→ Task to carry out
In the entries that follow, find the line containing "(∀ opc r post, run"; from there, copy every line exactly through the line containing "(∀ af bf df".
[Available data]
/-- A Welt instruction in flight whose sources have been read without poison, and which meets no check-code event in the cache, computes
its results from their bytes, in Stacks or in the cache, writes them to its destinations in order and completes with the status word and the
element count of its results. WOP applies its function to N elements, B a stream, an immediate, one value per row or per column; WCVT
converts, with its scales and the chain position of its issue; WRED reduces and then holds the carry; WSMX writes exponentials or weights
and the row statistics; WOPT writes masters, moments and working copy; CFILL and CEVICT copy. Nothing else of the state changes but what
the accesses do. -/
def Obligations.WeltComputes : Prop := ∀ (s : State) (c : CoreId) (wl : Fin 2) (w : BitVec 120) (ev : List EccEvent) (y : InFlight)
    (a : List Access) (os : List WOpnd) (run : BitVec 8 → ((Nat → List Byte) → WRes) → ((Nat → List Byte) → State → State) → State),
  (∀ e ∈ ev, e.cache = false) →
  (∀ opc r post, run opc r post = weltRuns s c wl (instrWord opc w) ev (weltOperands y os) a r post) →
  (∀ af bf df fn rnd bm n g nb i, af = fld w 84 4 → bf = fld w 80 4 → df = fld w 76 4 → fn = fld w 70 6 → rnd = fld w 67 3 →
    bm = fld w 64 2 → n = fld w 48 16 → g = fld w 0 16 → nb = (if bm = 2 then n / g else if bm = 3 then g else n) →
    os = [srcOpnd (fld w 112 8) (bit w 47) (streamBytes af n)] ++
      (if wopUsesB fn bm then [srcOpnd (fld w 104 8) (bit w 46) (streamBytes bf nb)] else []) ++
      (if fn == 3 then [srcOpnd (fld w 96 8) (bit w 45) (streamBytes df n)] else []) ++
      [dstOpnd (fld w 88 8) (bit w 44) (streamBytes df n)] → i = os.length - 1 →
    s.WeltHas c wl (instrWord 0x10 w) os y a →
    exec (.wop c wl w ev) s = .next (run 0x10 (fun d =>
      let r := wopElems fn (bit w 66) (rndMode rnd) af (if wopUsesB fn bm then bf else cF32) df (elemsOf af (d 0) n)
        (if wopUsesB fn bm then elemsOf bf (d 1) nb else [fld w 0 32])
        (if fn == 3 then elemsOf df (d (if wopUsesB fn bm then 2 else 1)) n else [])
        (fun k => if bm = 0 then k else if bm = 1 then 0 else if bm = 2 then k / g else k % g) n
      { outs := [(i, packElems df r.bits, 0)], flags := r.flags, np := firstNan df [] r.bits, elems := n }) fun _ u => u)) ∧
  (∀ af df rnd n k sr, af = fld w 84 4 → df = fld w 80 4 → rnd = fld w 77 3 → n = fld w 48 16 →
    sr = (y.notes.getD 2 0 == 1) → k = (if hasScale af then 2 else 1) →
    os = [srcOpnd (fld w 112 8) (bit w 74) (streamBytes af n)] ++
      (if hasScale af then [srcOpnd (fld w 104 8) (bit w 74) (cdiv n 32)] else []) ++
      [dstOpnd (fld w 96 8) (bit w 73) (streamBytes df n)] ++
      (if hasScale df then [dstOpnd (fld w 88 8) (bit w 73) (cdiv n 32)] else []) →
    s.WeltHas c wl (instrWord 0x11 w) os y a →
    exec (.wcvt c wl w ev) s = .next (run 0x11 (fun d =>
      let r := cvtElems df (bit w 76) (elemRnd sr (getWelt s c wl).key 1 (fld w 32 16) (fld w 16 16)
        (BitVec.ofNat 32 (y.notes.getD 1 0)) (y.notes.getD 0 0) (if rnd = 4 then 0 else rnd))
        ((elemsOf af (d 0) n).zip (elemVals af (d 0) (d 1) n))
      { outs := [(k, packElems df r.bits, 0)] ++ (if hasScale df then [(k + 1, r.scales.map (BitVec.ofNat 8 ·), 0)] else [])
        flags := r.flags ||| flIf (rnd == 4 && !sr) flSR, np := firstNan df r.scales r.bits, elems := n }) fun _ u => u)) ∧
  (∀ af df fn n g outs r, af = fld w 100 4 → df = fld w 96 4 → fn = fld w 93 3 → n = fld w 64 16 → g = fld w 48 16 →
    outs = (if bit w 92 then g else n / g) →
    r = (fun l => wredRun (getWelt s c wl) af df fn g n (bit w 92) (bit w 91) (rndMode (fld w 86 3)) l) →
    os = [srcOpnd (fld w 112 8) (bit w 90) (streamBytes af n), dstOpnd (fld w 104 8) (bit w 89) (streamBytes df outs)] →
    s.WeltHas c wl (instrWord 0x12 w) os y a →
    exec (.wred c wl w ev) s = .next (run 0x12 (fun d =>
      { outs := [(1, packElems df (r (d 0)).2.bits, 0)], flags := (r (d 0)).2.flags, np := firstNan df [] (r (d 0)).2.bits, elems := n })
      fun d u => modWelt u c wl fun x => { x with carry := some {
        vals := (r (d 0)).1.map fun e => f32Bits e.v, idxs := (r (d 0)).1.map fun e => BitVec.ofInt 32 e.i
        count := (if bit w 91 then (match (getWelt s c wl).carry with | some k => k.count | none => 0) else 0) +
          (if bit w 92 then n / g else g) } })) ∧
  (∀ af df n g lim, af = fld w 92 4 → df = fld w 88 4 → n = fld w 64 16 → g = fld w 48 16 →
    lim = (if fld w 32 16 = 0 then g else fld w 32 16) →
    (fld w 86 2 = 0 → os = wsmxOpnds w (streamBytes af n) (streamBytes df n) (8 * (n / g)) → s.WeltHas c wl (instrWord 0x13 w) os y a →
      exec (.wsmxExps c wl w ev) s = .next (run 0x13 (fun d =>
        let src := (elemsOf af (d 0) n).map (srcVal rne af)
        let r := softRes df n ((chunk g (src.map (·.1))).map (softRow df (f32Val (w.extractLsb' 0 32)) lim))
        { r with flags := r.flags ||| orFl (src.map (·.2)) }) fun _ u => u)) ∧
    (fld w 86 2 = 1 → os = wsmxOpnds w (8 * n) (streamBytes df n) (8 * (n / g)) → s.WeltHas c wl (instrWord 0x13 w) os y a →
      exec (.wsmxMerge c wl w ev) s = .next (run 0x13 (fun d =>
        softRes df n ((chunk g ((List.range n).map fun i =>
          (decodeElem cF32 (leAt (d 0) (8 * i) 4), decodeElem cF32 (leAt (d 0) (8 * i + 4) 4)))).map (mergeRow df))) fun _ u => u))) ∧
  (∀ n wf adam k sr rs, n = fld w 44 16 → wf = fld w 64 4 → adam = (fld w 62 2 == 1) → sr = bit w 61 →
    rs = (y.notes.getD 2 0 == 1) → k = (if adam then 5 else 4) →
    os = [srcOpnd (fld w 112 8) false (5 * n), srcOpnd (fld w 104 8) false (streamBytes (fld w 68 4) n), srcOpnd (fld w 96 8) false (4 * n)] ++
      (if adam then [srcOpnd (fld w 88 8) false (4 * n)] else []) ++ [srcOpnd (fld w 72 8) false 64] ++
      [dstOpnd (fld w 112 8) false (5 * n), dstOpnd (fld w 96 8) false (4 * n)] ++
      (if adam then [dstOpnd (fld w 88 8) false (4 * n)] else []) ++ [dstOpnd (fld w 80 8) false (streamBytes wf n)] →
    s.WeltHas c wl (instrWord 0x16 w) os y a →
    ∃ np : (Nat → List Byte) → Option Nat, exec (.wopt c wl w ev) s = .next (run 0x16 (fun d =>
      let u := woptRun (fld w 68 4) wf n adam (elemRnd rs (getWelt s c wl).key 2 (fld w 28 16) (fld w 12 16)
        (BitVec.ofNat 32 (y.notes.getD 1 0)) (y.notes.getD 0 0) 0) d
      { outs := [(k, packElems 0xC (u.map (·.master)), 0), (k + 1, packElems cF32 (u.map (·.m)), 0)] ++
          (if adam then [(k + 2, packElems cF32 (u.map (·.v)), 0), (k + 3, packElems wf (u.map (·.work)), 0)]
           else [(k + 2, packElems wf (u.map (·.work)), 0)])
        flags := orFl (u.map (·.flags)) ||| flIf (sr && !rs) flSR, np := np d, elems := n }) fun _ u => u)) ∧
  (os = [{ idx := fld w 112 8, cached := false, dst := false, len := none }, { idx := fld w 104 8, cached := true, dst := true, len := none }] →
    s.WeltHas c wl (instrWord 0x1A w) os y a →
    exec (.cfill c wl w ev) s =
      .next (run 0x1A (fun d => { outs := [(1, d 0, 0)], flags := 0, np := none, elems := 0 }) fun _ u => u)) ∧
  (os = [{ idx := fld w 112 8, cached := false, dst := true, len := none }, { idx := fld w 104 8, cached := true, dst := false, len := none }] →
    s.WeltHas c wl (instrWord 0x1B w) os y a →
    exec (.cevict c wl w ev) s =
      .next (run 0x1B (fun d => { outs := [(0, d 1, 0)], flags := 0, np := none, elems := 0 }) fun _ u => u))
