@[simp] theorem setPoison_cores (s : State) (n : Nat) (b : Bool) : (setPoison s n b).cores = s.cores := rfl
@[simp] theorem setPoison_mem (s : State) (n : Nat) (b : Bool) : (setPoison s n b).mem = s.mem := rfl
@[simp] theorem setPoison_full (s : State) (n : Nat) (b : Bool) : (setPoison s n b).full = s.full := rfl
@[simp] theorem setPoison_poison (s : State) (n : Nat) (b : Bool) : (setPoison s n b).poison = setPut s.poison n b := rfl
@[simp] theorem setPoison_lacing (s : State) (n : Nat) (b : Bool) : (setPoison s n b).lacing = s.lacing := rfl
@[simp] theorem setPoison_tiers (s : State) (n : Nat) (b : Bool) : (setPoison s n b).tiers = s.tiers := rfl
@[simp] theorem setPoison_pcie (s : State) (n : Nat) (b : Bool) : (setPoison s n b).pcie = s.pcie := rfl
@[simp] theorem setPoison_vault (s : State) (n : Nat) (b : Bool) : (setPoison s n b).vault = s.vault := rfl
@[simp] theorem setPoison_eyes (s : State) (n : Nat) (b : Bool) : (setPoison s n b).eyes = s.eyes := rfl
@[simp] theorem setPoison_sites (s : State) (n : Nat) (b : Bool) : (setPoison s n b).sites = s.sites := rfl
@[simp] theorem setPoison_reg (s : State) (n : Nat) (b : Bool) : (setPoison s n b).reg = s.reg := rfl
@[simp] theorem setPoison_power (s : State) (n : Nat) (b : Bool) : (setPoison s n b).power = s.power := rfl
@[simp] theorem setPoison_clock (s : State) (n : Nat) (b : Bool) : (setPoison s n b).clock = s.clock := rfl
@[simp] theorem setPoison_thermal (s : State) (n : Nat) (b : Bool) : (setPoison s n b).thermal = s.thermal := rfl
@[simp] theorem setPoison_flash (s : State) (n : Nat) (b : Bool) : (setPoison s n b).flash = s.flash := rfl
@[simp] theorem setPoison_agents (s : State) (n : Nat) (b : Bool) : (setPoison s n b).agents = s.agents := rfl
@[simp] theorem setPoison_resil (s : State) (n : Nat) (b : Bool) : (setPoison s n b).resil = s.resil := rfl
@[simp] theorem setPoison_pmu (s : State) (n : Nat) (b : Bool) : (setPoison s n b).pmu = s.pmu := rfl
@[simp] theorem setPoison_pins (s : State) (n : Nat) (b : Bool) : (setPoison s n b).pins = s.pins := rfl
@[simp] theorem setPoison_pending (s : State) (n : Nat) (b : Bool) : (setPoison s n b).pending = s.pending := rfl
@[simp] theorem setPoison_openCtr (s : State) (n : Nat) (b : Bool) : (setPoison s n b).openCtr = s.openCtr := rfl

@[simp] theorem setBytesAt_cores (s : State) (a : Nat) (l : List Byte) : (setBytesAt s a l).cores = s.cores := rfl
@[simp] theorem setBytesAt_mem (s : State) (a : Nat) (l : List Byte) : (setBytesAt s a l).mem = memWrite s.mem a l := rfl
@[simp] theorem setBytesAt_full (s : State) (a : Nat) (l : List Byte) : (setBytesAt s a l).full = s.full := rfl
@[simp] theorem setBytesAt_poison (s : State) (a : Nat) (l : List Byte) : (setBytesAt s a l).poison = s.poison := rfl
@[simp] theorem setBytesAt_lacing (s : State) (a : Nat) (l : List Byte) : (setBytesAt s a l).lacing = s.lacing := rfl
@[simp] theorem setBytesAt_tiers (s : State) (a : Nat) (l : List Byte) : (setBytesAt s a l).tiers = s.tiers := rfl
@[simp] theorem setBytesAt_pcie (s : State) (a : Nat) (l : List Byte) : (setBytesAt s a l).pcie = s.pcie := rfl
@[simp] theorem setBytesAt_vault (s : State) (a : Nat) (l : List Byte) : (setBytesAt s a l).vault = s.vault := rfl
@[simp] theorem setBytesAt_eyes (s : State) (a : Nat) (l : List Byte) : (setBytesAt s a l).eyes = s.eyes := rfl
@[simp] theorem setBytesAt_sites (s : State) (a : Nat) (l : List Byte) : (setBytesAt s a l).sites = s.sites := rfl
@[simp] theorem setBytesAt_reg (s : State) (a : Nat) (l : List Byte) : (setBytesAt s a l).reg = s.reg := rfl
@[simp] theorem setBytesAt_power (s : State) (a : Nat) (l : List Byte) : (setBytesAt s a l).power = s.power := rfl
@[simp] theorem setBytesAt_clock (s : State) (a : Nat) (l : List Byte) : (setBytesAt s a l).clock = s.clock := rfl
@[simp] theorem setBytesAt_thermal (s : State) (a : Nat) (l : List Byte) : (setBytesAt s a l).thermal = s.thermal := rfl
@[simp] theorem setBytesAt_flash (s : State) (a : Nat) (l : List Byte) : (setBytesAt s a l).flash = s.flash := rfl
@[simp] theorem setBytesAt_agents (s : State) (a : Nat) (l : List Byte) : (setBytesAt s a l).agents = s.agents := rfl
@[simp] theorem setBytesAt_resil (s : State) (a : Nat) (l : List Byte) : (setBytesAt s a l).resil = s.resil := rfl
@[simp] theorem setBytesAt_pmu (s : State) (a : Nat) (l : List Byte) : (setBytesAt s a l).pmu = s.pmu := rfl
@[simp] theorem setBytesAt_pins (s : State) (a : Nat) (l : List Byte) : (setBytesAt s a l).pins = s.pins := rfl
@[simp] theorem setBytesAt_pending (s : State) (a : Nat) (l : List Byte) : (setBytesAt s a l).pending = s.pending := rfl
@[simp] theorem setBytesAt_openCtr (s : State) (a : Nat) (l : List Byte) : (setBytesAt s a l).openCtr = s.openCtr := rfl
[/Available data]
→ Written response
  (∀ opc r post, run opc r post = weltRuns s c wl (instrWord opc w) ev (weltOperands y os) a r post) →
  (∀ af bf df fn rnd bm n g nb i, af = fld w 84 4 → bf = fld w 80 4 → df = fld w 76 4 → fn = fld w 70 6 → rnd = fld w 67 3 →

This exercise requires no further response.